/-- The bytes of a migration that a cell of a frame takes. -/
def migLine (s : State) (m : Migration) (key i : Nat) : State :=
  let a := m.old + 256 * i
  let b := m.new + 256 * i
  let v := s.rd a 256
  let poison := moveMarks s.poison a b 256
  let bad := moveMarks s.eccBad a b 256
  let s := match lineOf s a with | some l => lineDrop s (homeDie a) l | none => s
  let s := sectorFill s b m.owner key wholeLine
  { s.perfWrite migWriter b v 256 with poison := poison, eccBad := bad }

/-- The end of a migration, with its result in MIGSTAT. -/
def migEnd (s : State) (die code : Nat) : State :=
  let s := match ((s.die die).xlat.mig.bind (fun m => m.engine)) with | some (c, g, k) => dropClaim (s.leaveQueue c g k) k | none => s
  s.modXlat die (fun y => { y with migstat := BitVec.ofNat 64 code, busy := false, mig := none })

/-- The points of a migration: for each line its read at the old slice and its write at the new one (17 R422). -/
def migPoints (s : State) (src : Nat) (m : Migration) : List Stop :=
  (List.range 256).flatMap (fun i => unitRead s src (m.old + 256 * i) 256 ++ unitWrite s src (m.new + 256 * i) 256)

/-- The lines of the tags of a migration's new frame (09 R222). -/
def tagLines (m : Migration) : List Nat := (List.range 4).map (fun i => (tagPlace m.new).1 + 256 * i)

/-- The lines that a migration writes: the new frame's, those of its tags and that of the leaf. -/
def migWrites (s : State) (die : Nat) (m : Migration) : List Nat :=
  (List.range 256).map (fun i => m.new + 256 * i) ++
    (match smallLeaf s die m.owner m.vpn with
     | some (pa, leaf) => aDev pa :: (if bitAt leaf 5 then tagLines m else [])
     | none => [])

/-- The data and tags of a page are copied, the leaf rewritten, the translations removed and reservations on the page lost
(09 R238, 08 R213, 06 R156); a leaf that is by then no valid 64 KiB leaf ends the migration with code 2, which the rule gives
for the start alone (DESIGN CHOICE, log 107). -/
def migMove (s : State) (die : Nat) (m : Migration) (seq : Nat) : State :=
  match smallLeaf s die m.owner m.vpn with
  | none => migEnd s die 2
  | some (pa, leaf) =>
    let s := loseResv (loseResv s m.old 65536 migWriter) m.new 65536 migWriter
    let key := leafKey s (homeDie m.new) m.owner leaf
    let s := (List.range 256).foldl (fun s i => enterFilter (migLine s m key i) (m.new + 256 * i) (identCls 3 die (seq * 256 + i))) s
    let s := if bitAt leaf 5 then
        let s := s.perfWrite migWriter (tagPlace m.new).1 (s.rd (tagPlace m.old).1 1024) 1024
        let s := (tagLines m).zipIdx.foldl (fun s q => enterFilter s q.1 (identCls 3 die (seq * 256 + 257 + q.2))) s
        moveWaiters s m.old m.new
      else s
    let s := enterFilter (s.perfWrite migWriter (aDev pa) (leaf - bits leaf 51 16 * 2 ^ 16 + m.new) 8) (aDev pa) (identCls 3 die (seq * 256 + 256))
    migEnd (dropXlat (moveRings s m.old m.new) (s.partOf die) m.owner m.vpn 1) die 0

/-- MIGRATION_COMPLETE: a copy engine's queue takes the migration, the accesses to the page are performed, its lines pass their
points, and the page moves (09 R238, 08 R213; 17 R422). -/
def doMigration (s : State) (die : Nat) : State :=
  match (s.die die).xlat.mig with
  | none => s
  | some m =>
    match m.engine with
    | none =>
      match migEngine s die with
      | none => s.due (.migrationComplete die)
      | some (c, g) =>
        let k := s.nextId
        let s := s.fresh.modCluster c (fun r => { r with engines := tset r.engines g (r.queue g ++ [k]) })
        (s.modXlat die (fun y => { y with mig := some { m with engine := some (c, g, k) } })).due (.migrationComplete die)
    | some (c, g, k) =>
      let busy := fun (p : Nat × Access) => !p.2.done && !p.2.listed && spaceOf p.2.addr == 0 && p.2.addr / 65536 == m.old / 65536
      if !s.active c g k || s.net.any busy || !filtersTake s (migWrites s die m) then s.due (.migrationComplete die)
      else match claimStep s k m.owner (migPoints s c m) with
      | .wait s => s.due (.migrationComplete die)
      | .thru s => migMove s die m k
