/-- Deliver a value or a mark to a register entry: PRESENT with its count, or PENDING with the mark; for x0 a mark is an
asynchronous trap (05 R120, 06 R164).  A marked word that a load or atomic pushes to a neighbour keeps the access's pointer as its
TVAL: DESIGN CHOICE, 11 R293 gives both that and 0 for a word from a link (log 110). -/
def deliver (s : State) (id : Nat) (dst : RegDst) (v : BitVec 64) (m : Option Mark) : State :=
  match dst.push with
  | some (core, q, place) => fillComing s core q place { val := v, mark := m, slot := dst.agent.num }
  | none =>
    if dst.reg = 0 then (match m with | some k => s.raise dst.agent dst.tag (asyncOf k) | none => s)
    else s.modTag dst.agent dst.tag (fun t =>
      let e := t.ent dst.reg
      if e.st = .pending ∧ e.req = id then
        (match m with
         | none => writeEnt t dst.reg v dst.cnt
         | some k => t.setMark dst.reg k)
      else t)

/-- REGISTER_VALUE_ARRIVAL: the value is delivered, L falls, flags join (06 R145, R159). -/
def doValueArrival (s : State) (id : Nat) : State :=
  match tfind s.reqs id with
  | some (.value dst v m countsL _ f) =>
    let s := match tfind s.net id with
      | some x => if x.sliceWrites then s.due (.replayAck (x.ident id)) else s
      | none => s
    let s := { s with reqs := terase s.reqs id, net := terase s.net id }
    let s := deliver s id dst v m
    let s := if countsL then s.modTag dst.agent dst.tag (fun t => { t with cnt := { t.cnt with l := t.cnt.l - 1 } }) else s
    s.joinFlags dst.agent dst.tag f
  | _ => s

/-- REGISTER_VALUE_ARRIVAL (05 R120). -/
def execRegisterValueArrival (s : State) : Outc :=
  match s.ev with
  | some (.registerValueArrival id) => evDo (.registerValueArrival id) (doValueArrival s id)
  | _ => .fault .noSuchUnit

/-- The answer of a unit to an instruction: a value that will arrive (05 R120). -/
def answerValue (s : State) (id : Nat) (dst : RegDst) (v : BitVec 64) (countsL : Bool) : State :=
  ({ s with reqs := tset s.reqs id (.value dst v none countsL none 0) }).due (.registerValueArrival id)

/-- RESERVATION_EXPIRY: lost 4,096 cycles after the LR (06 R156). -/
def execReservationExpiry (s : State) : Outc :=
  match s.ev with
  | some (.reservationExpiry n) => evDo (.reservationExpiry n)
      (match (s.getTh (agentOf n)).bind (fun t => t.resv) with
        | none => s
        | some r => if r.expires ≤ s.now then s.modTh (agentOf n) (fun t => { t with resv := none }) else again s (.reservationExpiry n))
  | _ => .fault .noSuchUnit

/-- MERGE_BUFFER_EXPIRY (06 R149). -/
def execMergeBufferExpiry (s : State) : Outc :=
  match s.ev with
  | some (.mergeBufferExpiry c l) => evDo (.mergeBufferExpiry c l)
      (if (s.cluster c).merge.any (fun m => m.1 == l && s.now < m.2) then again s (.mergeBufferExpiry c l)
       else s.modCluster c (fun r => { r with merge := r.merge.filter (fun m => m.1 != l) }))
  | _ => .fault .noSuchUnit

/-- Whether an access waits for the fill of a line by an owner. -/
def fillWaits (line owner : Nat) (x : Access) : Bool := x.fill == 1 && x.addr / 256 == line && x.owner == owner

/-- DIE_CACHE_FILL: the sectors are read from their package, where the owners that wait take a round (17 R422, R424) and row
hits go first (17 R425), for the accesses that wait for them (06 R148, 17 R423). -/
def doFill (s : State) (die line owner : Nat) : State :=
  let a := line * 256
  let w := s.net.filter (fun p => fillWaits line owner p.2)
  match w with
  | [] => s
  | (_, x) :: _ =>
    let p := controller a
    let need := w.foldl (fun v y => v ||| y.2.sectors) 0
    let held : Bool := match lineOf s a with | some l => (need &&& ~~~l.valid) == 0 | none => false
    let won := w.any (fun y => y.2.granted)
    if !held && !isHost a && !won && w.all (fun y => behind s p (y.2.waiting y.1)) then again s (.dieCacheFill die line owner)
    else if !held && !isHost a && !won && rivalAt s owner p then
      again (s.dueOnce (.arbitrationRound p.2.1 1 p.2.2)) (.dieCacheFill die line owner)
    else
      let lost := (w.map (fun y => y.2.lost)).foldl max 0
      let s := if held then s
        else sectorFill (if isHost a then s else setRow (s.leavePoint die owner 1 lost) p (Config.rowOf a)) a owner
          (placeKey s a owner (s.partOf x.agent.die) x.shared) need
      { s with net := tmap s.net (fun y => if fillWaits line owner y then { y with fill := 2, came := none, granted := false, lost := 0 } else y) }

/-- DIE_CACHE_FILL (17 R423). -/
def execDieCacheFill (s : State) : Outc :=
  match s.ev with
  | some (.dieCacheFill die line owner) => evDo (.dieCacheFill die line owner) (doFill s die line owner)
  | _ => .fault .noSuchUnit

/-- BANK_WATCH_EVENT: the debug event reaches Sextant's event ring (08 R216, 19 R472). -/
def execBankWatchEvent (s : State) : Outc :=
  match s.ev with
  | some (.bankWatchEvent die slice unit addr cls owner ident) => evDo (.bankWatchEvent die slice unit addr cls owner ident)
      (s.due (.eventRecord die (BitVec.ofNat 64 (2 * 2 ^ 56 + slice)) 0
        (BitVec.ofNat 64 (cls.toNat * 2 ^ 60 + owner.toNat * 2 ^ 48 + unit % 4 * 2 ^ 46 + ident.toNat)) addr))
  | _ => .fault .noSuchUnit

/-! ### Full/empty accesses (06 R150-R153) -/

/-- Whether a full/empty access may proceed (06 R161). -/
def feReady (s : State) (x : Access) : Bool :=
  match x.kind with
  | .ldfe | .ldff => s.feBit x.addr
  | .stfe => !s.feBit x.addr
  | _ => true

/-- A full/empty access takes effect on its word (06 R161, R164): a bad word delivers no value and is left unchanged. -/
def feEffect (s0 : State) (id : Nat) (x : Access) : State :=
  let s := if spaceOf x.addr = 0 then cacheEffect s0 x else s0
  match x.kind with
  | .ldfe | .ldff =>
    (match readError s [] x.addr 8 with
     | some c => answerFe s id x 0 (some (accMark c 0 x))
     | none =>
       let v := s.rd x.addr 8
       answerFe (if x.kind = .ldfe then s.setFe x.addr false else s) id x v none)
  | .stfe | .stff => answerFe ((s.perfWrite (x.writes id) x.addr x.data 8).setFe x.addr true) id x 0 none
  | .feset b => answerFe (s.setFe x.addr b) id x 0 none
  | _ => s

/-- The earliest waiter on a word whose condition holds (06 R151). -/
def nextWaiter (s : State) (w : Nat) : Option (Nat × Access) :=
  (waitList s w).findSome? (fun k => match tfind s.net k with
    | some x => if x.addr = w ∧ feReady s x then some (k, x) else none
    | none => none)

/-- ServeWord, with fuel for the waiters (06 R151). -/
def serveWord (s : State) (w : Nat) : Nat → State
  | 0 => s
  | n + 1 =>
    match nextWaiter s w with
    | none => s
    | some (k, x) => serveWord (feEffect (setWaitList s w ((waitList s w).filter (fun j => j != k))) k x) w n

/-- A refused entry: the thread reissues after its backoff (06 R152). -/
def feRefused (s : State) (id : Nat) (x : Access) : State :=
  let k := x.replays
  let t := s.now + 64 * 2 ^ min k 6
  let back := fun (h : Thread) => if h.prog = Prog.asked id then { h.uncount x.loadLike with prog := .retried (k + 1), park := some (.feRetry t) } else h.uncount x.loadLike
  (({ s with net := terase s.net id }).modTag x.agent x.tag back).due (.feListRetry x.agent.num)

/-- A full/empty write of a TAGGED page stands in the filter of its slice from its arrival on, so that a replay finds it
(08 R214). -/
def feEnter (s : State) (id : Nat) (x : Access) : State :=
  match x.kind with
  | .stfe | .stff =>
    if spaceOf x.addr = 0 then
      setFilter s (homeDie x.addr) (homeSlice x.addr) (filterOf s (homeDie x.addr) (homeSlice x.addr) ++ [(x.ident id, 0)])
    else s
  | _ => s
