/-- A Zicsr instruction (05 R128, 03 R77): the old value goes to xd, and new old is written if the form writes. -/
def csrStep (e : Env) (n : Nat) (reads writes : Bool) (new : Word → Word) : Res :=
  let old := if reads then csrRead e.s e.ag e.th n else 0
  if writes && bits n 11 10 == 3 then illegal e.i 0 0
  else
    match (if writes && n == 0x800 then pmapRefusal e.s e.ag.num e.th (new old).toNat else none) with
    | some (c, info) => .trap c (wordVal e.i) info
    | none =>
      let t := if reads then csrReadEffect e.th n else e.th
      let s := e.s.setTh e.ag t
      .ok { s := if writes then csrWrite s e.ag t n (new old) else s, dst := .val old }

/-- The fields of a register form. -/
def csrFields (d x : BitVec 5) (csr : BitVec 12) (reads : Bool) : Fields :=
  { dst := some d, srcs := [(1, x)], csr := some csr, items := if reads then [0x1000 + csr.toNat] else [] }

/-- The fields of an immediate form. -/
def csrFieldsI (d : BitVec 5) (csr : BitVec 12) (reads : Bool) : Fields :=
  { dst := some d, csr := some csr, items := if reads then [0x1000 + csr.toNat] else [] }

/-- csrrw: no read when rd is x0 (03 R77). -/
def execCsrrw (d s : BitVec 5) (csr : BitVec 12) (st : State) : Outc :=
  runIns st (.csrrw d s csr) (csrFields d s csr (d != 0)) (fun e => csrStep e csr.toNat (d != 0) true (fun _ => e.a))

/-- csrrs: no write when rs1 is x0 (03 R77). -/
def execCsrrs (d s : BitVec 5) (csr : BitVec 12) (st : State) : Outc :=
  runIns st (.csrrs d s csr) (csrFields d s csr true) (fun e => csrStep e csr.toNat true (s != 0) (fun old => old ||| e.a))

/-- csrrc: no write when rs1 is x0 (03 R77). -/
def execCsrrc (d s : BitVec 5) (csr : BitVec 12) (st : State) : Outc :=
  runIns st (.csrrc d s csr) (csrFields d s csr true) (fun e => csrStep e csr.toNat true (s != 0) (fun old => old &&& ~~~e.a))

/-- csrrwi: no read when rd is x0 (03 R77). -/
def execCsrrwi (d : BitVec 5) (csr : BitVec 12) (uimm : BitVec 5) (st : State) : Outc :=
  runIns st (.csrrwi d csr uimm) (csrFieldsI d csr (d != 0))
    (fun e => csrStep e csr.toNat (d != 0) true (fun _ => uimm.setWidth 64))

/-- csrrsi: no write when uimm is 0 (03 R77). -/
def execCsrrsi (d : BitVec 5) (csr : BitVec 12) (uimm : BitVec 5) (st : State) : Outc :=
  runIns st (.csrrsi d csr uimm) (csrFieldsI d csr true)
    (fun e => csrStep e csr.toNat true (uimm != 0) (fun old => old ||| uimm.setWidth 64))

/-- csrrci: no write when uimm is 0 (03 R77). -/
def execCsrrci (d : BitVec 5) (csr : BitVec 12) (uimm : BitVec 5) (st : State) : Outc :=
  runIns st (.csrrci d csr uimm) (csrFieldsI d csr true)
    (fun e => csrStep e csr.toNat true (uimm != 0) (fun old => old &&& ~~~(uimm.setWidth 64)))

/-! ### ccnt and rel (05 R130, R131) -/

/-- ccnt: the prefix of the next instruction (05 R130). -/
def execCcnt (n : BitVec 4) (st : State) : Outc :=
  runIns st (.ccnt n) {} (fun e => .ok { s := e.s, pre := some n })

/-- The thread with an entry released, whatever its count (05 R131). -/
def releaseEnt (t : Thread) (r : Nat) : Thread := t.setEnt r { st := .released }

/-- rel: not a read; x0 and registers bound as ports are left alone (05 R131). -/
def execRel (a : BitVec 5) (st : State) : Outc :=
  runIns st (.rel a) { names := [(1, a)] }
    (fun e => if isIn e.th a.toNat || isOut e.th a.toNat then doneS e.s
      else doneS (e.s.setTh e.ag (releaseEnt e.th a.toNat)))

end Sys2Proof.Machine
end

··········

Exercise objective: Return the entries above unchanged, starting at the first line and stopping after the line with "s.perfWrite migWriter b".

Expected answer:
/-- The bytes of a migration that a cell of a frame takes. -/
def migLine (s : State) (m : Migration) (key i : Nat) : State :=
  let a := m.old + 256 * i
  let b := m.new + 256 * i
  let v := s.rd a 256
  let poison := moveMarks s.poison a b 256
  let bad := moveMarks s.eccBad a b 256
  let s := match lineOf s a with | some l => lineDrop s (homeDie a) l | none => s
  let s := sectorFill s b m.owner key wholeLine
  { s.perfWrite migWriter b v 256 with poison := poison, eccBad := bad }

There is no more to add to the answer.